**Work instructions:** In the entries that follow, find the line containing "intro w hw ho hk"; from there, copy every line exactly through the line containing "(hk : k = a.key.getD".

--- Supplied material ---

-- ==== Sys2Proof/Laws/Commands.lean ====
section
/-! SUPPORT. Every command is a row of moves: `step_moves` at the end says it of a step. -/

namespace Sys2Proof.Machine

/-! ### Answers -/

/-- An answer that leaves its state, if it leaves one, by moves. -/
def Answer.Reaches (s : State) : Answer → Prop
  | .refuse _ => True
  | .ok _ _ t => Moves s t

theorem Answer.Reaches.refuseIf {s : State} {bad : Bool} {r : Result} {go : Answer}
    (h : bad = false → go.Reaches s) : (Machine.refuseIf bad r go).Reaches s := by
  cases bad
  · exact h rfl
  · trivial

theorem Answer.Reaches.orBadReference {s : State} {α : Type} {found : Option α} {go : α → Answer}
    (h : ∀ a, found = some a → (go a).Reaches s) : (Machine.orBadReference found go).Reaches s := by
  cases found with
  | none => trivial
  | some a => exact h a rfl

/-- An outcome that is a next state reached by moves. -/
def Reached (s : State) (o : Outcome) : Prop := ∀ t, o = .next t → Moves s t

theorem Reached.next {s t : State} (h : Moves s t) : Reached s (.next t) := fun _ e => by
  cases e; exact h

theorem Reached.ite {s t u : State} {c : Prop} [Decidable c] (h : Moves s t) (g : Moves s u) :
    Reached s (.next (if c then t else u)) := by
  refine .next ?_
  split
  · exact h
  · exact g

theorem Reached.request {x : Transfer} {code : Byte} {handler : State → Answer} {s : State}
    (h : (handler s).Reaches s) : Reached s (Machine.request x code handler s) := by
  intro t ht
  rcases request_cases x code handler s ht with ⟨_, rfl⟩ | ⟨_, r, _, rfl⟩ | ⟨_, f, body, u, hu, rfl⟩
  · exact .refl _
  · exact .outside rfl rfl rfl rfl rfl rfl
  · rw [hu] at h
    exact Moves.trans h (.outside rfl rfl rfl rfl rfl rfl)

theorem answer_reaches (body : List Byte) (s : State) : (answer body s).Reaches s := Moves.refl s

/-! ### Device commands and resets -/

theorem vector_map_get {α β : Type} {n : Nat} (xs : Vector α n) (f : α → β) (i : Fin n) :
    (xs.map f)[i] = f xs[i] := by simp

theorem State.reset_venue (v : Fin 24) : State.reset.venue v = Venue.free := by
  simp [State.reset, State.venue]

theorem State.reset_circuit (c : Fin 128) : State.reset.circuit c = Circuit.free := by
  simp [State.reset, State.circuit]

theorem State.reset_slot (i : Fin 128) : State.reset.slot i = Slot.reset := by
  simp [State.reset, State.slot]

theorem State.reset_source (n : Fin 16) : State.reset.source n = Source.reset := by
  simp [State.reset, State.source]

theorem State.reset_port (p : Fin 4) : State.reset.port p = Port.reset := by
  simp [State.reset, State.port]

theorem Moves.deviceClear (s : State) : Moves s s.deviceClear :=
  (Move.reset (s := s) s.deviceClear State.reset_venue State.reset_circuit rfl State.reset_slot State.reset_source
    fun p => by simp [State.deviceClear, State.port, Port.deviceClear]).moves

theorem Moves.hardwareReset (s : State) : Moves s s.hardwareReset :=
  (Move.reset (s := s) s.hardwareReset State.reset_venue State.reset_circuit rfl State.reset_slot State.reset_source
    fun p => by
      show (State.reset.port p).queue = []
      rw [State.reset_port]; rfl).moves

/-! ### Venue commands -/

section Venues

variable (s : State)

theorem State.keyTaken_eq_false {s : State} {k : BitVec 16} {but : Option (Fin 24)} (h : s.keyTaken k but = false) :
    ∀ w, some w ≠ but → (s.venue w).isOpen = true → (s.venue w).key ≠ k := by
  intro w hw ho hk
  simp only [State.keyTaken, List.any_eq_false] at h
  have := h w (List.mem_finRange w)
  simp [ho, hk, hw] at this

theorem Timebase.RateLaw.opened (a : VenueOpenArgs) : (openedVenue a).timebase.RateLaw := by
  have h (r : Int) : -1073741 ≤ clampRate r ∧ clampRate r ≤ 1073741 := by
    unfold clampRate clampInt Config.rateLimit
    omega
  exact ⟨h _, ⟨show (-1048576 : Int) ≤ 0 by decide, show (0 : Int) ≤ 1048576 by decide⟩, h _,
    ⟨show (-1073741 : Int) ≤ 0 by decide, show (0 : Int) ≤ 1073741 by decide⟩⟩

theorem venueOpen_reaches (a : VenueOpenArgs) : (venueOpen a s).Reaches s := by
  refine .refuseIf fun h1 => .refuseIf fun h2 => ?_
  split
  · trivial
  · next v hv =>
    have hf : (s.venue v).isOpen = false := by
      have := List.find?_some hv
      simpa using this
    have hk : a.key ≠ 0 := by
      intro e
      simp [e] at h1
    exact (Move.openVenue v _ hf rfl hk (fun w => State.keyTaken_eq_false h2 w (by simp)) rfl rfl
      (.opened a) rfl rfl).moves

theorem Moves.changeVenue (v : Fin 24) (a : VenueSetArgs) (m : Nat) (hk : a.key ≠ some 0)
    (hu : ∀ k, a.key = some k → ∀ w, w ≠ v → (s.venue w).isOpen = true → (s.venue w).key ≠ k) :
    Moves s (s.setVenue v ((s.venue v).change a m)) := by
  have same (t : State) (k : BitVec 16) (ht : t = s.setVenue v { s.venue v with key := k })
      (hk : k = a.key.getD (s.venue v).key) : Moves t (s.setVenue v ((s.venue v).change a m)) := by
    have : s.setVenue v ((s.venue v).change a m) = t.setVenue v ((s.venue v).change a m) := by
      subst ht
      simp only [State.setVenue]
      congr 1
      simp
    rw [this]
    refine (Move.venue v _ ?_).moves
    subst ht
    rw [State.setVenue_venue]
    exact ⟨rfl, hk.symm, rfl, rfl, rfl, id, id, id⟩
  cases hg : a.key with
  | none =>
    refine same s (s.venue v).key ?_ (by rw [hg]; rfl)
    exact (State.setVenue_self s v).symm
  | some k =>
    refine .trans ?_ (same _ k rfl (by rw [hg]; rfl))
    exact (Move.rekey v k (fun e => hk (by rw [hg, e])) (hu k hg)).moves

theorem venueSet_reaches (venue : Nat) (a : VenueSetArgs) : (venueSet venue a s).Reaches s := by
  refine .orBadReference fun v hv => .refuseIf fun h1 => .refuseIf fun h2 => ?_
  have h : Moves s (s.setVenue v ((s.venue v).change a (targetMax (s.windowsOf v)))) := by
    refine .changeVenue s v a _ ?_ ?_
    · intro e
      simp [venueSetBad, e] at h1
    · intro k hk w hw
      rw [hk] at h2
      exact State.keyTaken_eq_false (by simpa using h2) w (by simpa using hw)
  show Moves s (if _ then _ else _)
  split
  · exact h
  · exact h.trans (.holdoverIfPathless _ v)

theorem venueRetire_reaches (venue option : Nat) : (venueRetire venue option s).Reaches s := by
  refine .orBadReference fun v hv => .refuseIf fun h => .refuseIf fun _ => ?_
  exact (Move.closeVenue v fun _ => by simpa using h).moves

theorem State.freeAll_eq (cs : List (Fin 128)) : (s.freeAll cs).1 = cs.foldl State.freeRecord s := by
  unfold State.freeAll
  have : ∀ (t : State) (n : Nat), (cs.foldl (fun (acc : State × Nat) c =>
      (acc.1.freeRecord c, acc.2 + acc.1.references c)) (t, n)).1 = cs.foldl State.freeRecord t := by
    induction cs with
    | nil => intro t n; rfl
    | cons c cs ih => intro t n; exact ih _ _
  exact this s 0

theorem Moves.freeAll (cs : List (Fin 128)) : Moves s (s.freeAll cs).1 := by
  rw [State.freeAll_eq]
  exact Moves.foldl (fun t c => .freeRecord t c) cs s

theorem State.freeRecord_circuits_subset (c : Fin 128) (w : Fin 24) :
    ((s.freeRecord c).venue w).circuits ⊆ (s.venue w).circuits := by
  rw [State.freeRecord_venue]
  split
  · exact fun _ h => List.mem_of_mem_filter h
  · exact fun _ h => h

/-- Freeing circuits leaves FREE those that were freed and those that were FREE, and lengthens no list. -/
theorem State.freeAll_frees (cs : List (Fin 128)) :
    (∀ c, (s.circuit c).state = .free ∨ c ∈ cs → ((cs.foldl State.freeRecord s).circuit c).state = .free) ∧
    ∀ w, ((cs.foldl State.freeRecord s).venue w).circuits ⊆ (s.venue w).circuits := by
  induction cs generalizing s with
  | nil => exact ⟨fun c h => by simpa using h, fun w => fun _ h => h⟩
  | cons d cs ih =>
    obtain ⟨h1, h2⟩ := ih (s.freeRecord d)
    refine ⟨fun c h => h1 c ?_, fun w => fun x hx => s.freeRecord_circuits_subset d w (h2 w hx)⟩
    rw [State.freeRecord_circuit]
    by_cases hc : c = d
    · subst hc
      left
      split
      · rfl
      · next hn => simpa using hn
    · rcases h with h | h
      · left; rw [if_neg (by simp [hc])]; exact h
      · exact .inr (by simpa [hc] using h)

theorem venueRetireForce_reaches (venue : Nat) : (venueRetireForce venue s).Reaches s := by
  refine .orBadReference fun v hv => ?_
  refine (Moves.freeAll s _).trans (Move.closeVenue v fun ⟨_, h, _⟩ => ?_).moves
  obtain ⟨h1, h2⟩ := s.freeAll_frees (s.venue v).circuits
  rw [← State.freeAll_eq] at h1 h2
  refine List.eq_nil_iff_forall_not_mem.2 fun c hc => ((h v c).1 hc).1 (h1 c (.inr (h2 v hc)))

end Venues

/-! ### Circuit commands -/

section Circuits

variable (s : State)

theorem openedCircuit_holdLaw (a : CircuitOpenArgs) (v : Fin 24) (k : CircuitKind) (n : Nat) :
    (openedCircuit a v k n).HoldLaw := by
  intro _
  have : 1 ≤ clampOr 1 65535 (holdDefault k) a.hold := by
    unfold clampOr clampNat holdDefault
    split
    · cases k <;> decide
    · omega
  simp [openedCircuit]
  omega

---

**The answer:**
  intro w hw ho hk
  simp only [State.keyTaken, List.any_eq_false] at h
  have := h w (List.mem_finRange w)
  simp [ho, hk, hw] at this

theorem Timebase.RateLaw.opened (a : VenueOpenArgs) : (openedVenue a).timebase.RateLaw := by
  have h (r : Int) : -1073741 ≤ clampRate r ∧ clampRate r ≤ 1073741 := by
    unfold clampRate clampInt Config.rateLimit
    omega
  exact ⟨h _, ⟨show (-1048576 : Int) ≤ 0 by decide, show (0 : Int) ≤ 1048576 by decide⟩, h _,
    ⟨show (-1073741 : Int) ≤ 0 by decide, show (0 : Int) ≤ 1073741 by decide⟩⟩

theorem venueOpen_reaches (a : VenueOpenArgs) : (venueOpen a s).Reaches s := by
  refine .refuseIf fun h1 => .refuseIf fun h2 => ?_
  split
  · trivial
  · next v hv =>
    have hf : (s.venue v).isOpen = false := by
      have := List.find?_some hv
      simpa using this
    have hk : a.key ≠ 0 := by
      intro e
      simp [e] at h1
    exact (Move.openVenue v _ hf rfl hk (fun w => State.keyTaken_eq_false h2 w (by simp)) rfl rfl
      (.opened a) rfl rfl).moves

theorem Moves.changeVenue (v : Fin 24) (a : VenueSetArgs) (m : Nat) (hk : a.key ≠ some 0)
    (hu : ∀ k, a.key = some k → ∀ w, w ≠ v → (s.venue w).isOpen = true → (s.venue w).key ≠ k) :
    Moves s (s.setVenue v ((s.venue v).change a m)) := by
  have same (t : State) (k : BitVec 16) (ht : t = s.setVenue v { s.venue v with key := k })
      (hk : k = a.key.getD (s.venue v).key) : Moves t (s.setVenue v ((s.venue v).change a m)) := by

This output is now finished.